Selain sorak sorai keras yang menggema di antara para revolusioner, banyak dari mereka berdiskusi dengan penuh semangat di antara mereka sendiri. Penindasan yang mereka derita di tangan kaum konservatif membuat mereka mulai ragu apakah masih layak untuk mendukung sistem desimal dan tabel perkalian. Namun, setelah menyaksikan kemampuan perhitungan Amy yang benar-benar menakutkan, semua keraguan itu telah sepenuhnya sirna. Sekarang, pikiran mereka hanya dipenuhi dengan kekaguman pada Mag serta antisipasi terhadap masa depan mereka sendiri.
Sistem heksadesimal sudah mapan di dunia matematika saat ini, sehingga akan sangat sulit bagi mereka untuk meninggalkan warisan terakhir.
Namun, karena era baru sistem desimal akan segera dimulai, mereka akan dianggap sebagai kelompok orang pertama yang mempelopori revolusi tersebut, menjadikan mereka semacam pionir.
Debat monumental ini kemungkinan besar akan tercatat dalam buku sejarah Kekaisaran Roth. Secara khusus, debat terakhir ini pasti akan dianggap sebagai titik balik utama dalam sejarah matematika ketika ditinjau kembali bertahun-tahun kemudian.
Orang yang mengusulkan Tabel Perkalian Mamy, Bapak Mag, dan putrinya yang luar biasa jenius telah benar-benar mengukir jejak mereka dalam sejarah.
Byron berdiri sebelum menoleh ke Erma dan yang lainnya sambil tersenyum, dan berkata, “Mengingat hasil akhirnya telah diputuskan, saya harap kalian menepati janji. Kaum konservatif tidak lagi dapat menghalangi penerapan sistem desimal secara luas, dan departemen pendidikan akan mengawasi penerapan ini. Saya harap kalian tidak melakukan sesuatu yang menyimpang.”
“Tenang saja, Tuan Byron; kami telah membuat janji dan kami sepenuhnya berniat untuk menepatinya.” Erma perlahan berdiri dengan ekspresi tegang sambil menoleh ke Mag, dan berkata, “Namun, saya tidak yakin apakah para cendekiawan itu akan bersedia mempelajari dan mempopulerkan apa yang disebut tabel perkalian jika mereka mengetahui bahwa tabel itu diciptakan oleh seorang koki.”
Mag menatap Erma dengan seringai mengejek, dan membalas, “Sistem heksadesimal yang kasar dan tidak efisien seperti ini bisa saja diciptakan oleh seorang koki Neanderthal penghuni gua di masa lalu yang jauh, namun kau masih memujanya sebagai harta karun yang berharga, bukan? Bahkan teks dan bahasa yang kita gunakan sekarang berevolusi dari ukiran gua paling kasar yang dibuat oleh nenek moyang primitif kita; apakah kau akan meninggalkan bahasa ini hanya karena kau meremehkan makhluk-makhluk purba itu?”
“Hmph! Omong kosong!” Ekspresi Erma berubah muram saat dia keluar dari aula dengan marah.
Leeroy melirik Mag untuk terakhir kalinya dengan penuh makna sebelum akhirnya pergi.
Sementara itu, dua cendekiawan muda membantu Earlton berdiri, dan ketiganya menundukkan kepala saat mereka bergegas melewati Mag.

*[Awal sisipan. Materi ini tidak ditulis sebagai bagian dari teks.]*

-- ==== Sys2Proof/Machine/Parts.lean ====
section
/-! DEFINITION. The state of each block beside its registers: what the spec names or implies and no register holds.
Every field's default is its value in State.reset; where the spec gives none, the assumption log names the value. -/

namespace Sys2Proof.Machine

/-- The balls the part drives or samples between commands (R40, R44).  In reset every output is high-impedance or held
low and DAC_P/N is muted. -/
structure Pins where
  dacMuted : Bool := true
  paVdd : Bool := false
  paBias : Bool := false
  paRf : Bool := false
  irqLow : Bool := false
  ppsOut : Bool := false
  vid : Option Nat := none
  qspi : Bool := false
  slAsw : Bool := false
  slFemTx : Bool := false
  slFemRx : Bool := false
  slReq : Bool := false
  slPri : Bool := false
  /-- Level of PA_FAULT_N after the filter of R46: true is high, no fault. -/
  paFaultN : Bool := true
  /-- Level of SL_GNT. -/
  slGnt : Bool := false
  /-- Level of PERST_N. -/
  perstN : Bool := false
  deriving DecidableEq, Repr

/-- Supplies and reset (R51 to R59). -/
structure Power where
  /-- The internal reset is in force (state RESET of R65). -/
  inReset : Bool := true
  railsOk : Bool := false
  /-- Power-on timing has completed: 2 ms after every rail passed its threshold (R54). -/
  porDone : Bool := false
  /-- A thermal trip holds the part in reset (R59), until RESET_N has been pulsed low. -/
  tripHold : Bool := false
  /-- After a thermal trip, every sensor must read below 105 °C before the reset ends (R59). -/
  hot : Bool := false
  /-- The last readings of TS0 to TS7 in quarter degrees (R58). -/
  temps : List Int := []
  /-- The PCIe endpoint answers configuration requests (R68). -/
  pcieAnswers : Bool := false
  deriving DecidableEq, Repr

/-- Where the boot ROM and the negotiation stand (R65 to R85). -/
structure Boot where
  straps : Straps := ⟨false, 0, 0⟩
  /-- The next directory copy to read, 0 or 1; 2 once a directory is in use or both have failed. -/
  dirNext : Nat := 0
  dirBlank : Bool := false
  dirTimeout : Bool := false
  /-- Offsets of the entry in use: firmware primary and alternate, bitstream primary and alternate (R69). -/
  entry : List Nat := []
  /-- The firmware attempt: 0 primary, 1 alternate. -/
  fwTry : Nat := 0
  bsTry : Nat := 0
  /-- A PCIe load is running (R74). -/
  hostLoad : Bool := false
  fw : Option FwHdr := none
  fwKey : SigBlock := ⟨false, 0, 0, false, 0, false⟩
  /-- The bitstream that is being or has been configured. -/
  bs : Option BsHdr := none
  bsKey : SigBlock := ⟨false, 0, 0, false, 0, false⟩
  /-- The fabric is being configured (R70 step 6). -/
  configuring : Bool := false
  refDone : Bool := false
  /-- Byte offset in the firmware region of Marrow at which the verified bitstream lies (R70, R163). -/
  bsAt : Nat := 0
  /-- The accepted set taken by a lock in progress, with the ring conditions of R28 judged at its serialisation
  point: audio ring, baseband ring and snapshot region each of 1 GiB or more (R81). -/
  lock : Option (Nat × Bool × Bool × Bool) := none
  /-- FEAT_ACCEPT as the lock in progress found it. -/
  lockAsk : Nat := 0
  /-- Bit 17 has been rejected by a lock (R84). -/
  ktRejected : Bool := false
  deriving DecidableEq, Repr
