-- ==== Sys2Proof/Machine/Filters.lean ====
section
/-! DEFINITION. What the spec states of the responses of the filters whose taps it leaves open: the Leek's prototype
(spec/07 R173), the stages of R180 with the stopbands of R183 and the join of R185, the resamplers' prototypes (R189), the
de-emphasis (spec/08 R210) and the pre-emphasis that mirrors it (spec/18 R461).  The taps are free values (notes/assumptions/104.md); a part is one whose taps are as FiltersMeet
says, and a claim about a response takes that as its premise. -/

namespace Sys2Proof.Config

/-- The response of taps at positions in ticks to the frequency p / q Hz, in units of 2^-60: its two quadratures. -/
def responseAt (ticks : Nat) (l : List (Nat × Int)) (p q : Nat) : Int × Int :=
  l.foldl (fun a x => (a.1 + x.2 * turn60 (p * x.1) (q * ticks), a.2 + x.2 * turn60 (4 * p * x.1 + 3 * (q * ticks)) (4 * (q * ticks)))) (0, 0)

/-- The power of a response. -/
def responsePower (x : Int × Int) : Nat := (x.1 * x.1 + x.2 * x.2).toNat

/-- A power x lies at least n / 10 dB below a power y. -/
def Below (n x y : Nat) : Prop := x ^ 100 * 10 ^ n ≤ y ^ 100

/-- A power x lies within n / 100 dB of a power y. -/
def Near (n x y : Nat) : Prop := x ^ 1000 ≤ y ^ 1000 * 10 ^ n ∧ y ^ 1000 ≤ x ^ 1000 * 10 ^ n

/-- Taps attenuate by n / 10 dB or more, against 0 Hz, from lo to hi hertz. -/
def StopBand (ticks : Nat) (l : List (Nat × Int)) (n lo hi : Nat) : Prop :=
  ∀ p q, 0 < q → lo * q ≤ p → p ≤ hi * q → Below n (responsePower (responseAt ticks l p q)) (responsePower (responseAt ticks l 0 1))

/-- Taps are flat within n / 100 dB of 0 Hz up to hi hertz. -/
def PassBand (ticks : Nat) (l : List (Nat × Int)) (n hi : Nat) : Prop :=
  ∀ p q, 0 < q → p ≤ hi * q → Near n (responsePower (responseAt ticks l p q)) (responsePower (responseAt ticks l 0 1))

/-- The taps of the Leek's prototype, first one first: 92,160, one a tick. -/
def leekTaps : List (Nat × Int) := (List.range 92160).map fun j => (j, leekTap ((j : Int) - 46080))

/-- The taps of a stage of R180 that reaches half samples of tin ticks to either side. -/
def stageTaps (id half tin : Nat) : List (Nat × Int) :=
  (List.range (2 * half + 1)).map fun j => (j * tin, stageTap id (((j : Int) - half) * tin))

/-- The taps of a resampler prototype at 256 times its input rate: phase p of tap m at 256 m + p (R188). -/
def rsTaps (proto : Nat) : List (Nat × Int) := (List.range 8192).map fun k => (k, rsTap proto (k % 256) (k / 256))

/-- The prototype of a Leek (R173): a component of amplitude a codes at the bin centre gives a / 16,384, the passband of
±768 kHz is flat within ±0.02 dB, from ±1,280 kHz the attenuation is 85 dB or more, and the absolute tap sum stays below 1.6. -/
structure LeekMeets : Prop where
  gain : (leekTaps.map (·.2)).sum = 2 ^ 23
  pass : PassBand ticksPerSecond leekTaps 2 768000
  stop : StopBand ticksPerSecond leekTaps 850 1280000 1966080000
  total : 10 * (leekTaps.map fun x => x.2.natAbs).sum < 16 * 2 ^ 23

/-- A stage of R180 has unit gain at 0 Hz and attenuates by 80 dB or more from lo hertz to half its rate; the interpolating
ones weigh one in `up` of their instants. -/
structure StageMeets (id half tin up lo : Nat) : Prop where
  gain : ((stageTaps id half tin).map (·.2)).sum = up * 2 ^ 23
  stop : StopBand ticksPerSecond (stageTaps id half tin) 800 lo (ticksPerSecond / tin / 2)

/-- A prototype of R189: flat within ±0.05 dB up to pass hundredths of the input rate, and 60 dB down from stop hundredths
on; phase 256 of a tap is phase 0 of the next. -/
structure RsMeets (proto pass stop : Nat) : Prop where
  gain : ((rsTaps proto).map (·.2)).sum = 256 * 2 ^ 23
  pass : ∀ p q, 0 < q → 100 * p ≤ pass * q →
    Near 5 (responsePower (responseAt 256 (rsTaps proto) p q)) (responsePower (responseAt 256 (rsTaps proto) 0 1))
  stop : ∀ p q, 0 < q → stop * q ≤ 100 * p → p ≤ 128 * q →
    Below 600 (responsePower (responseAt 256 (rsTaps proto) p q)) (responsePower (responseAt 256 (rsTaps proto) 0 1))
  wraps : ∀ m, rsTap proto 256 m = rsTap proto 0 (m + 1)

/-- The power response of a first-order filter at 48 kS/s at p / q Hz, as a quotient, by the weights of the input before and
of the output before. -/
def orderOne (b1 a1 : Int) (p q : Nat) : Int × Int :=
  let b0 : Int := 2 ^ 23 - b1 - a1
  let c := turn60 p (q * 48000)
  ((b0 * b0 + b1 * b1) * one60 + 2 * b0 * b1 * c, (2 ^ 46 + a1 * a1) * one60 - 2 ^ 24 * a1 * c)

/-- 1 + (2 π f tau)² at p / q Hz for a time constant of tau µs, as a quotient. -/
def emphasis (tau p q : Nat) : Int × Int :=
  let w := 2 * pi60 * (p * tau : Nat)
  let unit := one60 * (q * 1000000 : Nat)
  (unit * unit + w * w, unit * unit)

/-- The de-emphasis of a time constant of tau µs follows the analogue response within ±0.1 dB from 30 Hz to 15 kHz (R210):
|H|² (1 + (2 π f tau)²) against 1. -/
def DeEmphasisMeets (code tau : Nat) : Prop :=
  ∀ p q, 0 < q → 30 * q ≤ p → p ≤ 15000 * q →
    let h := orderOne (deEmphIn code) (deEmphOut code) p q
    let e := emphasis tau p q
    Near 10 (h.1 * e.1).toNat (h.2 * e.2).toNat

/-- The pre-emphasis of a time constant of tau µs mirrors it (R461): |H|² against 1 + (2 π f tau)². -/
def PreEmphasisMeets (code tau : Nat) : Prop :=
  ∀ p q, 0 < q → 30 * q ≤ p → p ≤ 15000 * q →
    let h := orderOne (preEmphIn code) (preEmphOut code) p q
    let e := emphasis tau p q
    Near 10 (h.1 * e.2).toNat (h.2 * e.1).toNat

/-- What the spec states of the filters of the receive chains and of the lanes. -/
structure FiltersMeet : Prop where
  leek : LeekMeets
  hb1 : StageMeets 1 27 1920 1 614400
  hb2 : StageMeets 2 27 3840 1 307200
  hb3 : StageMeets 3 27 7680 1 153600
  d2 : StageMeets 4 27 15360 1 76800
  q4 : StageMeets 5 59 15360 1 38400
  fmWide : StageMeets 6 64 15360 1 120000
  fmNarrow : StageMeets 7 96 15360 1 100000
  amWide : StageMeets 8 63 61440 1 10000
  amNarrow : StageMeets 9 95 61440 1 6000
  join : PassBand ticksPerSecond (stageTaps 10 23 960) 5 1280000
  joinGain : ((stageTaps 10 23 960).map (·.2)).sum = 2 * 2 ^ 23
  dec2 : StageMeets 11 23 960 1 1248000
  rsWide : RsMeets 0 40 50
  rsMiddle : RsMeets 1 30 40
  rsNarrow : RsMeets 2 20 30
  deEmphasis50 : DeEmphasisMeets 1 50
  deEmphasis75 : DeEmphasisMeets 2 75
  preEmphasis50 : PreEmphasisMeets 1 50
  preEmphasis75 : PreEmphasisMeets 2 75

end Sys2Proof.Config
end

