/-- The run of good windows or frames after one that yields no Q: an invalid window, or a decoder that is not running,
breaks it (R260, R261). -/
def State.unscoredRun (s : State) (p : Nat) (c : Cand) : Nat :=
  if c.kind = 1 && s.flag (DEMn_STAT_QVALID c.num) && s.usable p c then c.goodRun + 1 else 0

/-- SCORE_UPDATE. -/
def execScoreUpdate (p idx : Nat) (s : State) : Host.Outcome State Fault Refusal :=
  .next (match (s.prog p).cand idx with
    | some c =>
      if p < 256 && s.firmwareOn 1 && c.kind != 3 then
        if s.scored c then scoreUpdate p idx c s else s.setCand p idx { c with goodRun := s.unscoredRun p c }
      else s
    | none => s)

/-! ## Switching -/

/-- The blocks of entry i for a span from the next programme block on carry no WARMUP: those that exist, and where the span
reaches beyond them the source is not warming up (R262). -/
def State.spanClean (s : State) (v : Prog) (i : Nat) (c : Cand) (ticks : Nat) : Bool :=
  let lo : Int := v.nextTs + v.aOf i c * 81920
  let l := s.stream (c.kind + 1) c.num
  l.all (fun b => decide ((b.ts : Int) + Config.audioBlock ≤ lo) || decide (lo + ticks ≤ b.ts) || !b.flags.testBit 1)
    && ((l.head?.map fun b => decide (lo + ticks ≤ b.ts + Config.audioBlock)).getD false
      || (if c.kind = 1 then !s.flag (PTHn_STAT_WARMUP c.num) else !s.flag (DECd_STAT_WARMUP c.num)))

/-- Entry i qualifies for a discretionary switch by its own state (R262 1, 2, 5). -/
def State.discReady (s : State) (p : Nat) (v : Prog) (i : Nat) (c : Cand) : Bool :=
  s.alignedTake v i c
    && (c.above.map fun x => decide (x + s.getF (FOLp_POL0_HOLD p) * 100 * Config.ticksPerMs ≤ s.now)).getD false
    && s.spanClean v i c (s.getF (FOLp_CTL_XFADE_MS p) * Config.ticksPerMs)

/-- DISCRETIONARY_SWITCH (R262). -/
def execDiscretionarySwitch (p : Nat) (s : State) : Host.Outcome State Fault Refusal :=
  let v := s.prog p
  let dwell := (v.lastSw.map fun x =>
    decide (x + s.getF (FOLp_POL0_MINDWELL p) * Config.ticksPerSecond ≤ v.nextTs)).getD true
  .next (if p < 256 && s.firmwareOn 1 && s.folState p = 3 && v.fade.isNone && v.hard.isNone && v.stopping.isNone && dwell then
    match bestOf (s.discReady p v) v.cands with
    | some (b, _) => fadeStart p b 1 (s.getF (FOLp_CTL_XFADE_MS p) * 48) v.nextTs s
    | none => s
  else s)

/-- The unusable point of the active source, or the next block for one that is INELIG (R263, R276); none while it may
stay. -/
def Prog.badPoint (v : Prog) : Option Nat :=
  match v.active.bind v.cand with
  | none => none
  | some c => if c.bad.isSome then c.bad else if c.inelig then some v.nextTs else none

/-- A switch may be decided: RUNNING, without a fade or a hard switch under way, and not stopping. -/
def State.mayDecide (s : State) (p : Nat) (v : Prog) : Bool :=
  s.folState p == 3 && v.fade.isNone && v.hard.isNone && v.stopping.isNone

/-- FORCED_SWITCH (R263): the fade ends at the unusable point where its start is not yet formed, so that it is longer than
FXF_MS by up to a block; otherwise it starts at the first block not yet formed. -/
def execForcedSwitch (p : Nat) (s : State) : Host.Outcome State Fault Refusal :=
  let v := s.prog p
  .next (match v.badPoint with
    | some tb =>
      if p < 256 && s.firmwareOn 1 && s.mayDecide p v && !s.flag (FOLp_STAT_SILENT p) then
        match bestOf (s.alignedTake v) v.cands with
        | some (b, _) =>
          let ms := s.getF (FOLp_CTL_FXF_MS p)
          let tx := (tb - ms * Config.ticksPerMs) / Config.audioBlock * Config.audioBlock
          if v.nextTs ≤ tx then fadeStart p b 2 ((tb - tx) / 81920) tx s else fadeStart p b 2 (ms * 48) v.nextTs s
        | none => s
      else s
    | none => s)

/-- A hard switch to entry b is decided (R264): at the unusable point, or at the first block not yet formed if that is
later. -/
def hardStart (p b tb : Nat) (c : Cand) (s : State) : State :=
  let v := s.prog p
  let t := max v.nextTs tb
  let a := if s.eligible p c v.aActive then v.aActive else s.aLargest p c
  let cs := candPut b { c with a := a } v.cands
  let s1 := s.setProg p { v with cands := cs, hard := some (t, b, (v.mute.map (·.2)).getD v.nextTs), mute := none, lastSw := some t }
  let s2 := ((s1.set64 (FOLp_LASTSW_LO p) (FOLp_LASTSW_HI p) t).setF (FOLp_XF_KIND p) 3).bump (FOLp_CNT1_HARD p)
  folShow p (raise evFolSwitch p s2)

/-- HARD_SWITCH (R264, R276): with no candidate ALIGNED, or from silence, to the best usable and eligible one. -/
def execHardSwitch (p : Nat) (s : State) : Host.Outcome State Fault Refusal :=
  let v := s.prog p
  .next (match v.badPoint with
    | some tb =>
      if p < 256 && s.firmwareOn 1 && s.mayDecide p v
          && (s.flag (FOLp_STAT_SILENT p) || (bestOf (s.alignedTake v) v.cands).isNone) then
        match bestOf (s.takeable v) v.cands with
        | some (b, c) => hardStart p b tb c s
        | none => s
      else s
    | none => s)

/-- The fade of a programme is over (R249, R267, R269): the survivor is the active source, and no candidate has led it
yet. -/
def fadeEnd (p : Nat) (f : Fade) (s : State) : State :=
  let v := s.prog p
  let act := if f.back then v.active else some f.inc
  let cs := v.cands.map fun r =>
    if act = some r.1 || v.active = some r.1 then (r.1, { r.2 with aligned := true, above := none })
    else (r.1, { r.2 with above := none })
  folShow p (dropReplaced p ((s.setProg p { v with active := act, fade := none, cands := cs }).setF (FOLp_STAT_DEFER p) 0))

/-- XFADE_END: the block that holds the fade's last sample has been formed (R269). -/
def execXfadeEnd (p : Nat) (s : State) : Host.Outcome State Fault Refusal :=
  .next (match (s.prog p).fade with
    | some f => if p < 256 && f.left = 0 then fadeEnd p f s else s
    | none => s)

/-! ## Alignment and loudness -/

/-- Gains lie within 12 dB of unity, in 0.1 dB (R268). -/
def gainClamp (g : Int) : Int := clampInt (-120) 120 g

/-- A candidate after its offset d has been accepted (R249, R265, R268): its A, and the first G where LOUD is 1. -/
def candAligned (v : Prog) (loud : Bool) (d dl : Int) (c : Cand) : Cand :=
  let c1 := { c with aligned := true, a := v.aActive + d, okLast := some d, fails := 0 }
  if loud && !c.gSet then
    { c1 with g := gainClamp (v.gActive + dl), clamp := gainClamp (v.gActive + dl) != v.gActive + dl, gSet := true }
  else c1

/-- A candidate after a measurement (R265, R266). -/
def alignStep (v : Prog) (loud valid : Bool) (d dl : Int) (rho : Nat) (c : Cand) : Cand :=
  let c0 := { c with rho := rho }
  if c.aligned then
    if valid && decide ((d - (c.a - v.aActive)).natAbs ≤ 32) then candAligned v loud d dl c0
    else if c.fails + 1 < 3 then { c0 with fails := c.fails + 1 }
    else { c0 with aligned := false, okLast := none, fails := 0 }
  else if valid then
    match c.okLast with
    | some d0 => if (d - d0).natAbs ≤ 1 then candAligned v loud d dl c0 else { c0 with okLast := some d, fails := 0 }
    | none => { c0 with okLast := some d, fails := 0 }
  else { c0 with okLast := none, fails := c.fails + 1 }

/-- A candidate after ΔL: G = G_active + ΔL, clamped, moving by at most 1 dB once there is one (R268). -/
def candLoud (v : Prog) (dl : Option Int) (c : Cand) : Cand :=
  match dl with
  | none => c
  | some x =>
    let g := gainClamp (v.gActive + x)
    { c with g := if c.gSet then clampInt (c.g - 10) (c.g + 10) g else g, clamp := g != v.gActive + x, gSet := true }

/-- The window of entry c that begins at u is its next one: windows are consecutive, and one whose audio is not wholly in the
ring is passed over (R265). -/
def State.windowOk (s : State) (p : Nat) (v : Prog) (a c : Cand) (u : Nat) : Bool :=
  c.winAt == 0 || u == c.winAt
    || (decide (c.winAt ≤ u) && (u - c.winAt) % (2 * Config.ticksPerSecond) == 0 && (s.measure p v a c c.winAt).isNone)

/-- ALIGN_MEASURE: the window of 2 s of entry idx that begins at source instant u, once every sample it needs is in the audio
ring; a gated one yields no measurement (R265, R266, R268). -/
def execAlignMeasure (p idx u : Nat) (s : State) : Host.Outcome State Fault Refusal :=
  let v := s.prog p
  .next (match v.cand idx, v.active.bind v.cand with
    | some c, some a =>
      if p < 256 && s.folState p = 3 && v.active != some idx && v.incoming != some idx && c.kind != 3 && c.bad.isNone
          && s.windowOk p v a c u then
        match s.measure p v a c u with
        | none => s
        | some m =>
          let c1 := { c with winAt := u + 2 * Config.ticksPerSecond }
          let c2 := match m with
            | none => c1
            | some (x, dl) =>
              let valid := x.clear && decide (s.getF (FOLp_POL1_RHO_MIN p) ≤ x.rho)
              alignStep v (s.flag (FOLp_CTL_LOUD p)) valid x.d (dl.getD 0) x.rho c1
          folShow p (ineligStep p idx (s.setCand p idx c2))
      else s
    | _, _ => s)

/-- LOUDNESS_UPDATE: over the 10 s of programme time from t on, an ALIGNED entry against the active source (R268). -/
def execLoudnessUpdate (p idx t : Nat) (s : State) : Host.Outcome State Fault Refusal :=
  let v := s.prog p
  .next (match v.cand idx, v.active.bind v.cand with
    | some c, some a =>
      if p < 256 && s.flag (FOLp_CTL_LOUD p) && v.candState idx c = 2 && c.loudAt ≤ t then
        match s.loudness v a c t with
        | none => s
        | some l => folShow p (s.setCand p idx (candLoud v l { c with loudAt := t + 10 * Config.ticksPerSecond }))
      else s
    | _, _ => s)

“Hei, Pak Tua, kuharap kau ingat janji yang kau berikan kepada semua orang tadi. Pastikan untuk mengumumkan pensiunmu secara publik sesegera mungkin. Aku yakin seluruh Kekaisaran Roth akan bersukacita mendengar berita fantastis seperti itu!” Mag menusukkan belati lain ke jantung Earlton dengan senyum ramah yang sama sekali menyembunyikan kebencian dalam kata-katanya.
“Kau!!” Mata Earlton membelalak sebelum ia pingsan di tempat.
Tepat pada saat itu, Fitch mendekati Mag, dan bertanya, “Pak Mag, kan? Bisakah saya belajar perhitungan bentuk desimal dari Anda?”